Swiss President Doris Leuthard congratulated her new French counterpart on Twitter, saying: “Switzerland and France are linked by a common language and by the shared values of freedom and democracy. I am convinced that, on that basis, we will continue to be good neighbours, and that our two countries will pursue and deepen a stable and positive cooperation.”
Federal economics minister Johann Schneider-Amman told tabloid Blick that he had previously met the new president of France and that he found him “open and respectful”.
“I am convinced that our relations with France can be improved even more under a Macron presidency,” he said.
Reaction in the Swiss media to Macron's decisive victory over far-right candidate Marine Le Pen was cautiously hopeful. The election of the pro-Europe former economics minister was a “sign of the maturity of the electorate,” said Le Temps in an editorial, but warned that “nothing will be easy”.

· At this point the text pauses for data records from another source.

-- ==== Sys2Proof/Decode.lean ====
section
/-! DEFINITION. The decoder and the encoder of instruction words, both written from the match, mask and field
columns of the opcode table. A word that no row of the table matches is rejected by name; what its fields hold
(R25) is `Instr.wellFormed`'s. -/

namespace Sys2Proof

/-- Why bytes are not an instruction of the table. -/
inductive DecodeError where
  /-- Fewer than four bytes are left. -/
  | short
  /-- No row of the opcode table matches the word (R22 to R25). -/
  | noRow
deriving DecidableEq, Repr

/-- Bits [lo + n - 1 : lo] of a word as a number. -/
def bits (w : Word) (lo n : Nat) : Nat := w.toNat / 2 ^ lo % 2 ^ n

/-- The switch marker, bit 31 (R20). -/
def marker (w : Word) : Bool := bits w 31 1 == 1

/-- Bits [lo + n - 1 : lo] of a word as a field. -/
def fld (w : Word) (lo n : Nat) : BitVec n := BitVec.ofNat n (w.toNat / 2 ^ lo)

/-- The rows of major opcodes 0x00 to 0x0F (R22). -/
def decode0 (w : Word) : Option Instr :=
  if bits w 24 7 = 0 ∧ bits w 0 24 = 0 then some .nop else
  if bits w 31 1 = 0 ∧ bits w 24 7 = 1 then
    some (.pfxImm (fld w 0 24)) else
  if bits w 31 1 = 0 ∧ bits w 24 7 = 2 then
    some (.pfxImx (fld w 0 24)) else
  if bits w 31 1 = 0 ∧ bits w 24 7 = 3 then
    some (.pfxMod (fld w 21 3) (fld w 18 3) (fld w 16 2) (fld w 12 4) (fld w 7 5) (fld w 6 1) (fld w 5 1) (fld w 3 2) (fld w 0 3)) else
  if bits w 31 1 = 0 ∧ bits w 24 7 = 4 then
    some (.pfxPatch (fld w 0 24)) else
  if bits w 31 1 = 0 ∧ bits w 24 7 = 5 ∧ bits w 3 21 = 0 then
    some (.pfxSched (fld w 2 1) (fld w 0 2)) else
  if bits w 31 1 = 0 ∧ bits w 24 7 = 6 ∧ bits w 7 17 = 0 then
    some (.pfxSplit (fld w 0 7)) else
  if bits w 24 7 = 7 then
    some (.bra (fld w 0 24)) else
  if bits w 24 7 = 8 then
    some (.brs (fld w 16 8) (fld w 0 16)) else
  if bits w 24 7 = 9 then
    some (.brm (fld w 20 4) (fld w 16 4) (fld w 0 16)) else
  if bits w 24 7 = 0xa then
    some (.call (fld w 16 8) (fld w 0 16)) else
  if bits w 24 7 = 0xb ∧ bits w 16 8 = 0 ∧ bits w 0 8 = 0 then
    some (.jmpi (fld w 8 8)) else
  if bits w 24 7 = 0xb ∧ bits w 16 8 = 0 ∧ bits w 0 8 = 1 then
    some (.ret (fld w 8 8)) else
  if bits w 24 7 = 0xc ∧ bits w 0 24 = 0 then some .exit else
  if bits w 24 7 = 0xd ∧ bits w 12 12 = 0 then
    some (.yieldNow (fld w 0 12)) else
  if bits w 24 7 = 0xd ∧ bits w 20 4 = 1 then
    some (.yieldReg (fld w 12 8) (fld w 0 12)) else
  if bits w 24 7 = 0xd ∧ bits w 20 4 = 2 then
    some (.yieldOc (fld w 17 3) (fld w 12 5) (fld w 0 12)) else
  if bits w 24 7 = 0xd ∧ bits w 20 4 = 3 then
    some (.yieldSleep (fld w 12 8) (fld w 0 12)) else
  if bits w 24 7 = 0xe ∧ bits w 0 16 = 0 then
    some (.trap (fld w 16 8)) else
  if bits w 24 7 = 0xe ∧ bits w 0 16 = 2 then
    some (.bkpt (fld w 16 8)) else
  if bits w 24 7 = 0xe ∧ bits w 0 24 = 1 then some .trapRetRetry else
  if bits w 24 7 = 0xe ∧ bits w 0 24 = 0x10001 then some .trapRetNext else
  if bits w 24 7 = 0xe ∧ bits w 0 24 = 0x20001 then some .trapRetAbort else
  if bits w 24 7 = 0xf ∧ bits w 0 24 = 0 then some .fence else
  if bits w 24 7 = 0xf ∧ bits w 0 24 = 1 then some .ifence else
  if bits w 24 7 = 0xf ∧ bits w 0 8 = 2 then
    some (.icinv (fld w 16 8) (fld w 8 8)) else
  none

/-- The rows of major opcodes 0x10 to 0x1F (R22). -/
def decode1 (w : Word) : Option Instr :=
  if bits w 24 7 = 0x10 then
    some (.sadd (fld w 16 8) (fld w 8 8) (fld w 0 8)) else
  if bits w 24 7 = 0x11 then
    some (.ssub (fld w 16 8) (fld w 8 8) (fld w 0 8)) else
  if bits w 24 7 = 0x12 then
    some (.smul (fld w 16 8) (fld w 8 8) (fld w 0 8)) else
  if bits w 24 7 = 0x13 then
    some (.smulh (fld w 16 8) (fld w 8 8) (fld w 0 8)) else
  if bits w 24 7 = 0x14 then
    some (.smulhn (fld w 16 8) (fld w 8 8) (fld w 0 8)) else
  if bits w 24 7 = 0x15 then
    some (.sdiv (fld w 16 8) (fld w 8 8) (fld w 0 8)) else
  if bits w 24 7 = 0x16 then
    some (.sdivn (fld w 16 8) (fld w 8 8) (fld w 0 8)) else
  if bits w 24 7 = 0x17 then
    some (.srem (fld w 16 8) (fld w 8 8) (fld w 0 8)) else
  if bits w 24 7 = 0x18 then
    some (.sremn (fld w 16 8) (fld w 8 8) (fld w 0 8)) else
  if bits w 24 7 = 0x19 then
    some (.sand (fld w 16 8) (fld w 8 8) (fld w 0 8)) else
  if bits w 24 7 = 0x1a then
    some (.sor (fld w 16 8) (fld w 8 8) (fld w 0 8)) else
  if bits w 24 7 = 0x1b then
    some (.sxor (fld w 16 8) (fld w 8 8) (fld w 0 8)) else
  if bits w 24 7 = 0x1c then
    some (.sshl (fld w 16 8) (fld w 8 8) (fld w 0 8)) else
  if bits w 24 7 = 0x1d then
    some (.sshr (fld w 16 8) (fld w 8 8) (fld w 0 8)) else
  if bits w 24 7 = 0x1e then
    some (.ssar (fld w 16 8) (fld w 8 8) (fld w 0 8)) else
  if bits w 24 7 = 0x1f then
    some (.ssel (fld w 16 8) (fld w 8 8) (fld w 0 8)) else
  none

/-- The rows of major opcodes 0x20 to 0x2F (R22). -/
def decode2 (w : Word) : Option Instr :=
  if bits w 24 7 = 0x20 then
    some (.smin (fld w 16 8) (fld w 8 8) (fld w 0 8)) else
  if bits w 24 7 = 0x21 then
    some (.smax (fld w 16 8) (fld w 8 8) (fld w 0 8)) else
  if bits w 24 7 = 0x22 then
    some (.sminn (fld w 16 8) (fld w 8 8) (fld w 0 8)) else
  if bits w 24 7 = 0x23 then
    some (.smaxn (fld w 16 8) (fld w 8 8) (fld w 0 8)) else
  if bits w 24 7 = 0x24 then
    some (.saddi (fld w 16 8) (fld w 8 8) (fld w 0 8)) else
  if bits w 24 7 = 0x25 then
    some (.sli (fld w 16 8) (fld w 0 16)) else
  if bits w 24 7 = 0x26 then
    some (.slih (fld w 16 8) (fld w 0 16)) else
  if bits w 24 7 = 0x27 then
    some (.scmp (fld w 16 8) (fld w 8 8) (fld w 0 8)) else
  if bits w 24 7 = 0x28 then
    some (.scmpn (fld w 16 8) (fld w 8 8) (fld w 0 8)) else
  if bits w 24 7 = 0x29 ∧ bits w 0 8 = 0 then
    some (.sunPopc (fld w 16 8) (fld w 8 8)) else
  if bits w 24 7 = 0x29 ∧ bits w 0 8 = 1 then
    some (.sunClz (fld w 16 8) (fld w 8 8)) else
  if bits w 24 7 = 0x29 ∧ bits w 0 8 = 2 then
    some (.sunCtz (fld w 16 8) (fld w 8 8)) else
  if bits w 24 7 = 0x29 ∧ bits w 0 8 = 3 then
    some (.sunBrev (fld w 16 8) (fld w 8 8)) else
  if bits w 24 7 = 0x29 ∧ bits w 0 8 = 4 then
    some (.sunBswap (fld w 16 8) (fld w 8 8)) else
  if bits w 24 7 = 0x29 ∧ bits w 0 8 = 5 then
    some (.sunNot (fld w 16 8) (fld w 8 8)) else
  if bits w 24 7 = 0x29 ∧ bits w 0 8 = 6 then
    some (.sunNeg (fld w 16 8) (fld w 8 8)) else
  if bits w 24 7 = 0x29 ∧ bits w 0 8 = 7 then
    some (.sunAbs (fld w 16 8) (fld w 8 8)) else
  if bits w 24 7 = 0x2a ∧ bits w 7 1 = 0 then
    some (.satom (fld w 16 8) (fld w 8 8) (fld w 6 1) (fld w 5 1) (fld w 4 1) (fld w 0 4)) else
  if bits w 24 7 = 0x2b ∧ bits w 12 4 = 0 then
    some (.srd (fld w 16 8) (fld w 0 12)) else
  if bits w 24 7 = 0x2c ∧ bits w 12 4 = 0 then
    some (.swr (fld w 16 8) (fld w 0 12)) else
  if bits w 24 7 = 0x2d ∧ bits w 6 2 = 0 then
    some (.sld (fld w 16 8) (fld w 8 8) (fld w 5 1) (fld w 3 2) (fld w 0 3)) else
  if bits w 24 7 = 0x2e ∧ bits w 5 3 = 0 then
    some (.sst (fld w 16 8) (fld w 8 8) (fld w 3 2) (fld w 0 3)) else
  if bits w 24 7 = 0x2f ∧ bits w 0 6 = 0 then
    some (.sfpAdd (fld w 16 8) (fld w 8 8) (fld w 6 2)) else
  if bits w 24 7 = 0x2f ∧ bits w 0 6 = 1 then
    some (.sfpSub (fld w 16 8) (fld w 8 8) (fld w 6 2)) else
  if bits w 24 7 = 0x2f ∧ bits w 0 6 = 2 then
    some (.sfpMul (fld w 16 8) (fld w 8 8) (fld w 6 2)) else
  if bits w 24 7 = 0x2f ∧ bits w 0 6 = 3 then
    some (.sfpDiv (fld w 16 8) (fld w 8 8) (fld w 6 2)) else
  if bits w 24 7 = 0x2f ∧ bits w 0 6 = 4 then
    some (.sfpSqrt (fld w 16 8) (fld w 8 8) (fld w 6 2)) else
  if bits w 24 7 = 0x2f ∧ bits w 0 6 = 5 then
    some (.sfpMin (fld w 16 8) (fld w 8 8) (fld w 6 2)) else
  if bits w 24 7 = 0x2f ∧ bits w 0 6 = 6 then
    some (.sfpMax (fld w 16 8) (fld w 8 8) (fld w 6 2)) else
  if bits w 24 7 = 0x2f ∧ bits w 0 6 = 7 then
    some (.sfpEq (fld w 16 8) (fld w 8 8) (fld w 6 2)) else
  if bits w 24 7 = 0x2f ∧ bits w 0 6 = 8 then
    some (.sfpLt (fld w 16 8) (fld w 8 8) (fld w 6 2)) else
  if bits w 24 7 = 0x2f ∧ bits w 0 6 = 9 then
    some (.sfpLe (fld w 16 8) (fld w 8 8) (fld w 6 2)) else
  if bits w 24 7 = 0x2f ∧ bits w 0 6 = 0xa then
    some (.sfpCvti (fld w 16 8) (fld w 8 8) (fld w 6 2)) else
  if bits w 24 7 = 0x2f ∧ bits w 0 6 = 0xb then
    some (.sfpCvtf (fld w 16 8) (fld w 8 8) (fld w 6 2)) else
  none

/-- The rows of major opcodes 0x30 to 0x3F (R22). -/
def decode3 (w : Word) : Option Instr :=
  if bits w 24 7 = 0x30 ∧ bits w 0 8 = 0 then
    some (.pset (fld w 16 8) (fld w 8 8)) else
  if bits w 24 7 = 0x30 ∧ bits w 0 8 = 1 then
    some (.psetLive (fld w 16 8) (fld w 8 8)) else
  if bits w 24 7 = 0x31 ∧ bits w 0 8 = 0 then
    some (.pget (fld w 16 8) (fld w 8 8)) else
  if bits w 24 7 = 0x32 then
    some (.plog (fld w 16 8) (fld w 8 8) (fld w 4 4) (fld w 0 4)) else
  if bits w 24 7 = 0x33 ∧ bits w 0 8 = 0 then
    some (.pfirst (fld w 16 8) (fld w 8 8)) else
  if bits w 24 7 = 0x33 ∧ bits w 0 8 = 1 then
    some (.plast (fld w 16 8) (fld w 8 8)) else
  if bits w 24 7 = 0x34 ∧ bits w 0 8 = 0 then
    some (.pcnt (fld w 16 8) (fld w 8 8)) else
  if bits w 24 7 = 0x35 ∧ bits w 3 5 = 0 then
    some (.mode (fld w 16 8) (fld w 8 8) (fld w 0 3)) else
  if bits w 24 7 = 0x36 ∧ bits w 0 16 = 0 then
    some (.vlane (fld w 16 8)) else
  if bits w 24 7 = 0x36 ∧ bits w 0 16 = 1 then
    some (.vlaneBlk (fld w 16 8)) else
  if bits w 24 7 = 0x36 ∧ bits w 0 16 = 2 then
    some (.vlaneQuad (fld w 16 8)) else
  if bits w 24 7 = 0x37 ∧ bits w 0 8 = 0 then
    some (.vmovs (fld w 16 8) (fld w 8 8)) else
  if bits w 24 7 = 0x37 ∧ bits w 5 3 = 4 then
    some (.vmovsLane (fld w 16 8) (fld w 8 8) (fld w 0 5)) else
  if bits w 24 7 = 0x38 ∧ bits w 0 8 = 0 then
    some (.vmov (fld w 16 8) (fld w 8 8)) else
  if bits w 24 7 = 0x39 then
    some (.smovv (fld w 16 8) (fld w 8 8) (fld w 0 8)) else
  if bits w 24 7 = 0x3a then
    some (.vseti (fld w 16 8) (fld w 0 16)) else
  if bits w 24 7 = 0x3b ∧ bits w 0 8 = 0 then
    some (.xset (fld w 16 8) (fld w 8 8)) else
  if bits w 24 7 = 0x3b ∧ bits w 0 8 = 1 then
    some (.xadd (fld w 16 8) (fld w 8 8)) else
  if bits w 24 7 = 0x3c ∧ bits w 0 8 = 0 then
    some (.xget (fld w 16 8) (fld w 8 8)) else
  if bits w 24 7 = 0x3d ∧ bits w 6 2 = 0 then
    some (.ld (fld w 16 8) (fld w 8 8) (fld w 5 1) (fld w 3 2) (fld w 0 3)) else
  if bits w 24 7 = 0x3e ∧ bits w 5 3 = 0 then
    some (.st (fld w 16 8) (fld w 8 8) (fld w 3 2) (fld w 0 3)) else
  if bits w 24 7 = 0x3f ∧ bits w 7 1 = 0 then
    some (.atom (fld w 16 8) (fld w 8 8) (fld w 6 1) (fld w 5 1) (fld w 4 1) (fld w 0 4)) else
  none

/-- The rows of major opcodes 0x40 to 0x4F (R22). -/
def decode4 (w : Word) : Option Instr :=
  if bits w 24 7 = 0x40 then
    some (.vadd (fld w 16 8) (fld w 8 8) (fld w 0 8)) else
  if bits w 24 7 = 0x41 then
    some (.vsub (fld w 16 8) (fld w 8 8) (fld w 0 8)) else
  if bits w 24 7 = 0x42 then
    some (.vadds (fld w 16 8) (fld w 8 8) (fld w 0 8)) else
  if bits w 24 7 = 0x43 then
    some (.vsubs (fld w 16 8) (fld w 8 8) (fld w 0 8)) else
  if bits w 24 7 = 0x44 then
    some (.vmul (fld w 16 8) (fld w 8 8) (fld w 0 8)) else
  if bits w 24 7 = 0x45 then
    some (.vmulh (fld w 16 8) (fld w 8 8) (fld w 0 8)) else
  if bits w 24 7 = 0x46 then
    some (.vmad (fld w 16 8) (fld w 8 8) (fld w 0 8)) else
  if bits w 24 7 = 0x47 then
    some (.vand (fld w 16 8) (fld w 8 8) (fld w 0 8)) else
  if bits w 24 7 = 0x48 then
    some (.vor (fld w 16 8) (fld w 8 8) (fld w 0 8)) else
  if bits w 24 7 = 0x49 then
    some (.vxor (fld w 16 8) (fld w 8 8) (fld w 0 8)) else
  if bits w 24 7 = 0x4a then
    some (.vshl (fld w 16 8) (fld w 8 8) (fld w 0 8)) else
  if bits w 24 7 = 0x4b then
    some (.vshr (fld w 16 8) (fld w 8 8) (fld w 0 8)) else
  if bits w 24 7 = 0x4c then
    some (.vsar (fld w 16 8) (fld w 8 8) (fld w 0 8)) else
  if bits w 24 7 = 0x4d then
    some (.vmin (fld w 16 8) (fld w 8 8) (fld w 0 8)) else
  if bits w 24 7 = 0x4e then
    some (.vmax (fld w 16 8) (fld w 8 8) (fld w 0 8)) else
  if bits w 24 7 = 0x4f then
    some (.vabsd (fld w 16 8) (fld w 8 8) (fld w 0 8)) else
  none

France has entered a new, unknown era, wrote La Tribune de Genève. After the shocks of Brexit and the election of Donald Trump the accession of Emmanuel Macron to the French presidency is a piece of “good news”, said the paper. It stressed the new president is a “risk,” but certainly the “best bet for a crushed France that dreams of changes”.
Socialist party MP Didier Berberat summed up much of the reaction among Swiss politicians when he told news agency ATS he was “relieved that the French knew how to choose between someone who would have led France towards a dangerous adventure, and Mr Macron.”
“Though the result is satisfactory it nevertheless marks an important progression for nationalistic forces,” fellow Socialist Carlo Sommaruga told Le Temps. “That Marine Le Pen managed to convince almost a third of voters after her “catastrophic performance” in the pre-election debate last week, is “worrying”.
“In France at the moment there is a social discontent, even anger, that Marine Le Pen knew how to exploit. … Emmanuel Macron was also elected by a protest vote – and not, contrary to what he wants us to believe, by conviction in a project.”
Macron has a “very hard” period ahead, he added.
Many others pointed to the large number of abstentions and spoiled ballot papers that made Macron president “by default”.
“It’s good news by default,” Pascal Broulis, a member of the Vaud government, told Le Temps. “But now, everything’s still to do.”
“I’m worried about what comes next… Macron must have a position, and for that he must suggest a real programme, a vision for France.”
Yves Nidegger of the right-wing Swiss People’s Party was harsher, telling Le Temps that Macron’s election “in no way represents hope. He will be the leader of France by default, and Marine Le Pen will become leader of the opposition by default. Emmanuel Macron will be the head of a party that doesn’t exist, and he must find a majority that’s still inexistent.”
Most agreed that, unless Macron can build a majority in parliament, he won’t have an easy path ahead.
Christian Democrat MP Dominique de Buman told ATS he wondered if Macron had succeeded in creating a “lasting movement” and said it would be difficult for the new president to get a majority in parliament.
Liberal Radical MP Fathi Derder was more positive, telling ATS that if Macron cannot build a majority then he will have to “work as we do in Switzerland, by negotiating point by point. That won’t be a catastrophe at all, it will allow him to reopen a sense of dialogue.”
Switzerland has a large French Diaspora, with over 127,000 people registered to vote in the presidential election in one of 19 polling stations set up on Swiss soil.